**Task description**
From the data that follows, copy every line with the string "Machine".

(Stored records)
/-- The pair that a syllable command names; none for another command. -/
def pairOf (i : Instr) : Option Nat :=
  match i with
  | .lb p _ _ _ => some p
  | .lbu p _ _ _ => some p
  | .lh p _ _ _ => some p
  | .lhu p _ _ _ => some p
  | .lw p _ _ _ => some p
  | .lwu p _ _ _ => some p
  | .ld p _ _ _ => some p
  | .clc p _ _ _ => some p
  | .sb p _ _ _ => some p
  | .sh p _ _ _ => some p
  | .sw p _ _ _ => some p
  | .sd p _ _ _ => some p
  | .csc p _ _ _ => some p
  | .lbx p _ _ _ => some p
  | .lbux p _ _ _ => some p
  | .lhx p _ _ _ => some p
  | .lhux p _ _ _ => some p
  | .lwx p _ _ _ => some p
  | .lwux p _ _ _ => some p
  | .ldx p _ _ _ => some p
  | .clcx p _ _ _ => some p
  | .sbx p _ _ _ => some p
  | .shx p _ _ _ => some p
  | .swx p _ _ _ => some p
  | .sdx p _ _ _ => some p
  | .cscx p _ _ _ => some p
  | .lrcD p _ _ => some p
  | .lrcC p _ _ => some p
  | .sccD p _ _ _ => some p
  | .sccC p _ _ _ => some p
  | .cmove p _ _ => some p
  | .csetaddr p _ _ _ => some p
  | .cincaddr p _ _ _ => some p
  | .cincaddri p _ _ _ => some p
  | .csetbounds p _ _ _ => some p
  | .csetboundsx p _ _ _ => some p
  | .candperm p _ _ _ => some p
  | .ccleartag p _ _ => some p
  | .cseal p _ _ _ => some p
  | .cunseal p _ _ _ => some p
  | .csealentry p _ _ => some p
  | .cgettag p _ _ => some p
  | .cgetperm p _ _ => some p
  | .cgettype p _ _ => some p
  | .cgetaddr p _ _ => some p
  | .cgetbase p _ _ => some p
  | .cgettop p _ _ => some p
  | .cgetlen p _ _ => some p
  | .crrl p _ _ => some p
  | .cram p _ _ => some p
  | .add p _ _ _ => some p
  | .sub p _ _ _ => some p
  | .addv p _ _ _ => some p
  | .subv p _ _ _ => some p
  | .adds p _ _ _ => some p
  | .subs p _ _ _ => some p
  | .neg p _ _ => some p
  | .negs p _ _ => some p
  | .and p _ _ _ => some p
  | .or p _ _ _ => some p
  | .xor p _ _ _ => some p
  | .andn p _ _ _ => some p
  | .orn p _ _ _ => some p
  | .min p _ _ _ => some p
  | .max p _ _ _ => some p
  | .minu p _ _ _ => some p
  | .maxu p _ _ _ => some p
  | .slt p _ _ _ => some p
  | .sltu p _ _ _ => some p
  | .clz p _ _ => some p
  | .ctz p _ _ => some p
  | .popc p _ _ => some p
  | .sextb p _ _ => some p
  | .sexth p _ _ => some p
  | .sextw p _ _ => some p
  | .zextw p _ _ => some p
  | .mfs p _ _ _ => some p
  | .mts p _ _ _ => some p
  | .pand p _ _ _ => some p
  | .por p _ _ _ => some p
  | .pxor p _ _ _ => some p
  | .pandn p _ _ _ => some p
  | .pget p _ => some p
  | .pput p _ => some p
  | .sll p _ _ _ => some p
  | .srl p _ _ _ => some p
  | .sra p _ _ _ => some p
  | .mul p _ _ _ => some p
  | .mulv p _ _ _ => some p
  | .muls p _ _ _ => some p
  | .mulh p _ _ _ => some p
  | .mulhu p _ _ _ => some p
  | .div p _ _ _ => some p
  | .divu p _ _ _ => some p
  | .rem p _ _ _ => some p
  | .remu p _ _ _ => some p
  | .divs p _ _ _ => some p
  | .addi p _ _ _ => some p
  | .andi p _ _ _ => some p
  | .ori p _ _ _ => some p
  | .xori p _ _ _ => some p
  | .slli p _ _ _ => some p
  | .srli p _ _ _ => some p
  | .srai p _ _ _ => some p
  | .compare p _ _ _ _ _ => some p
  | .wadd p _ _ _ => some p
  | .wsub p _ _ _ => some p
  | .waddv p _ _ _ => some p
  | .wsubv p _ _ _ => some p
  | .wadds p _ _ _ => some p
  | .wsubs p _ _ _ => some p
  | .wneg p _ _ => some p
  | .wnegs p _ _ => some p
  | .wand p _ _ _ => some p
  | .wor p _ _ _ => some p
  | .wxor p _ _ _ => some p
  | .wsll p _ _ _ => some p
  | .wsrl p _ _ _ => some p
  | .wsra p _ _ _ => some p
  | .wmul p _ _ _ => some p
  | .wmulv p _ _ _ => some p
  | .wmuls p _ _ _ => some p
  | .wmulx p _ _ _ => some p
  | .wmulxu p _ _ _ => some p
  | .wdiv p _ _ _ => some p
  | .wrem p _ _ _ => some p
  | .wdivs p _ _ _ => some p
  | .wsext p _ _ => some p
  | .wzext p _ _ => some p
  | .wpack p _ _ _ => some p
  | .whi p _ _ => some p
  | .wslli p _ _ _ => some p
  | .wsrli p _ _ _ => some p
  | .wsrai p _ _ _ => some p
  | .waddi p _ _ _ => some p
  | .wideCompare p _ _ _ _ _ => some p
  | .aclr p _ => some p
  | .amova p _ _ => some p
  | .asetw p _ _ => some p
  | .asetx p _ _ => some p
  | .asetm p _ _ => some p
  | .agetg p _ _ => some p
  | .aneg p _ => some p
  | .agetr p _ _ => some p
  | .asetg p _ _ => some p
  | .qmul p _ _ _ => some p
  | .qmac p _ _ _ => some p
  | .qmsu p _ _ _ => some p
  | .mmul p _ _ _ => some p
  | .mmac p _ _ _ => some p
  | .mmsu p _ _ _ => some p
  | .aaddw p _ _ => some p
  | .asubw p _ _ => some p
  | .aaddq p _ _ => some p
  | .asubq p _ _ => some p
  | .aadda p _ _ => some p
  | .arndq p _ _ => some p
  | .arndw p _ _ => some p
  | .ashrq p _ _ _ => some p
  | .ashrw p _ _ _ => some p
  | .arndm p _ _ => some p
  | .qadd p _ _ _ => some p
  | .qsub p _ _ _ => some p
  | .qmulr p _ _ _ => some p
  | .qneg p _ _ => some p
  | .wqadd p _ _ _ => some p
  | .wqsub p _ _ _ => some p
  | .wqmulr p _ _ _ => some p
  | .wqneg p _ _ => some p
  | .qtow p _ _ => some p
  | .wtoq p _ _ => some p
  | .qdiv p _ _ _ => some p
  | .wqdiv p _ _ _ => some p
  | .mdiv p _ _ _ => some p
  | .mscale p _ _ _ => some p
  | .mmulq p _ _ => some p
  | .mrnd p _ _ => some p
  | .mbrk p _ _ => some p
  | .mrndx p _ _ => some p
  | .fsync p => some p
  | .tadd p _ _ _ _ => some p
  | .tclose p _ _ _ => some p
  | .tread p _ _ _ => some p
  | .stm p _ _ => some p
  | .ldm p _ _ => some p
  | .svctxU p _ _ => some p
  | .svctxL p _ _ => some p
  | .ldctxU p _ => some p
  | .ldctxL p _ => some p
  | .br p _ => some p
  | .cjr p _ => some p
  | .cjalr p _ _ => some p
  | .callm p _ _ _ _ => some p
  | .callmR p _ => some p
  | .invoke p _ => some p
  | .retg p _ => some p
  | .rete p => some p
  | .loop p _ _ => some p
  | .repi p _ => some p
  | .repu p _ => some p
  | .japp p _ _ _ => some p
  | .jseal p _ _ => some p
  | .draw p _ _ _ => some p
  | .eclipse p _ _ => some p
  | .eclipseR p _ _ _ => some p
  | .msync p => some p
  | .iflush p => some p
  | .tlbinvVa p _ _ => some p
  | .tlbinvAsid p _ => some p
  | .tlbinvAll p => some p
  | .walkinvVa p _ _ => some p
  | .walkinvAll p => some p
  | .customSyllable p _ _ _ _ => some p
  | _ => none

end Sys2Proof.Machine
end

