-- ==== Sys2Proof/Certificates/Slice0/Obligations.lean ====
section
/-!
DEFINITION. The statements for the provers.
-/
open Sys2Proof Sys2Proof.Machine

/-- A step runs the front command; on an empty queue one nanosecond passes (the model's choice, log 2) (95_what_each_step_holds.md, 19_power_clocks_hotplug.md, 18_external_interfaces.md). -/
def Obligations.StepRunsFrontCommand : Prop :=
  (∀ (c : Instr) (rest : List Instr) (s : State), step { s with pending := c :: rest } = exec c { s with pending := rest }) ∧
  ((∀ s : State, s.pending = [] → step s = .next s.upset.specWalk.measure.tick) ∧
    (∀ s : State, s.tick = { s with clk := s.clk + 1, time := s.time + (s.net.frac + (1000000 + s.net.rate).toNat) / 1000000, net := { s.net with frac := (s.net.frac + (1000000 + s.net.rate).toNat) % 1000000 }, pwr := { s.pwr with up := s.pwr.up + 1 } }) ∧
    (∀ s : State, { s.upset with latent := s.latent } = s) ∧
    (∀ s : State, (∀ p, p < 96 → (s.pair p).run = none) → s.specWalk = s) ∧
    (∀ s : State, { s.measure with dev := s.dev } = s) ∧ (∀ s : State, s.clk % 100000 ≠ 0 → s.measure = s))

/-- exec answers a next state for every command; one that names an absent unit has no effect (the model's choice, log 1) (95_what_each_step_holds.md). -/
def Obligations.WellFormedCommandsComplete : Prop :=
  ∀ (i : Instr) (s : State),
    (∃ t, exec i s = .next t) ∧ (i.wellFormed = false → exec i s = .next (State.cmd (fun s => s) s))

/-- Reset leaves the warden running the Lantern ROM with the primordial capabilities, and every map of memory canonical and empty (R65, R66, R427, R178, R431, 03_tagged_memory_and_eclipse.md). -/
def Obligations.ResetLeavesWarden : Prop :=
  ((State.reset.pair 96).run = some 0 ∧ (State.reset.bank 96 0).pcc.tag = true ∧
    (State.reset.bank 96 0).pcc.addr = 0xF8000000000 ∧ (State.reset.bank 96 0).pcc.base = 0xF8000000000 ∧
    (State.reset.bank 96 0).pcc.top = 0xF8000040000 ∧ (State.reset.bank 96 0).pcc.perms = 0x400B ∧
    (State.reset.bank 96 0).evm = true ∧
    (∀ e ∈ ([(4, 0xC67F, 0, 2 ^ 64, 0), (5, 0x0181, 0, 0x10000, 0), (6, 0x0803, 0, 2 ^ 64, 0), (7, 0x1001, 0, 2 ^ 32, 0),
        (8, 0x2007, 0xF0000000000, 0xF0100000000, 0xF0000000000)] : List (Nat × Nat × Nat × Nat × Nat)),
      ∃ c, (State.reset.bank 96 0).reg e.1 = c ∧ c.tag = true ∧ c.perms = e.2.1 ∧ c.otype = 0 ∧ c.base = e.2.2.1 ∧
        c.top = e.2.2.2.1 ∧ c.addr = e.2.2.2.2) ∧
    (∀ n, n < 32 → n ∉ [4, 5, 6, 7, 8] → (State.reset.bank 96 0).reg n = nullCap) ∧
    (∀ p, p < 104 → p ≠ 96 → (State.reset.pair p).run = none ∧ ∀ b, b < 16 → (State.reset.pair p).bank b = bankReset) ∧
    State.reset.pending = []) ∧
  (MemoryCanonical State.reset ∧ QuantumNonzero State.reset ∧ (∀ a, State.reset.byteAt .dram a = 0) ∧
    (∀ a, State.reset.tagAt .dram a = false) ∧ State.reset.mem = [] ∧ State.reset.tags = [])

/-- c0 reads null and discards writes; p0 reads 1 and discards writes (R35). -/
def Obligations.HardwiredRegisters : Prop :=
  (∀ (k : Bank) (c : Cap), k.reg 0 = nullCap ∧ k.setReg 0 c = k) ∧
    (∀ (k : Bank) (v : Bool), k.pred 0 = true ∧ k.setPred 0 v = k) ∧
    (∀ i, i < 128 → nullCap.bits.getLsbD i = false) ∧ nullCap.tag = false ∧ nullCap.base = 0 ∧ nullCap.top = 0 ∧
    (∀ (p b : Nat) (s : State), (s.setReg p b 0 nullCap).bank p b = s.bank p b ∧ (s.bank p b).reg 0 = nullCap)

**Answer to this exercise**
end Sys2Proof.Machine
open Sys2Proof Sys2Proof.Machine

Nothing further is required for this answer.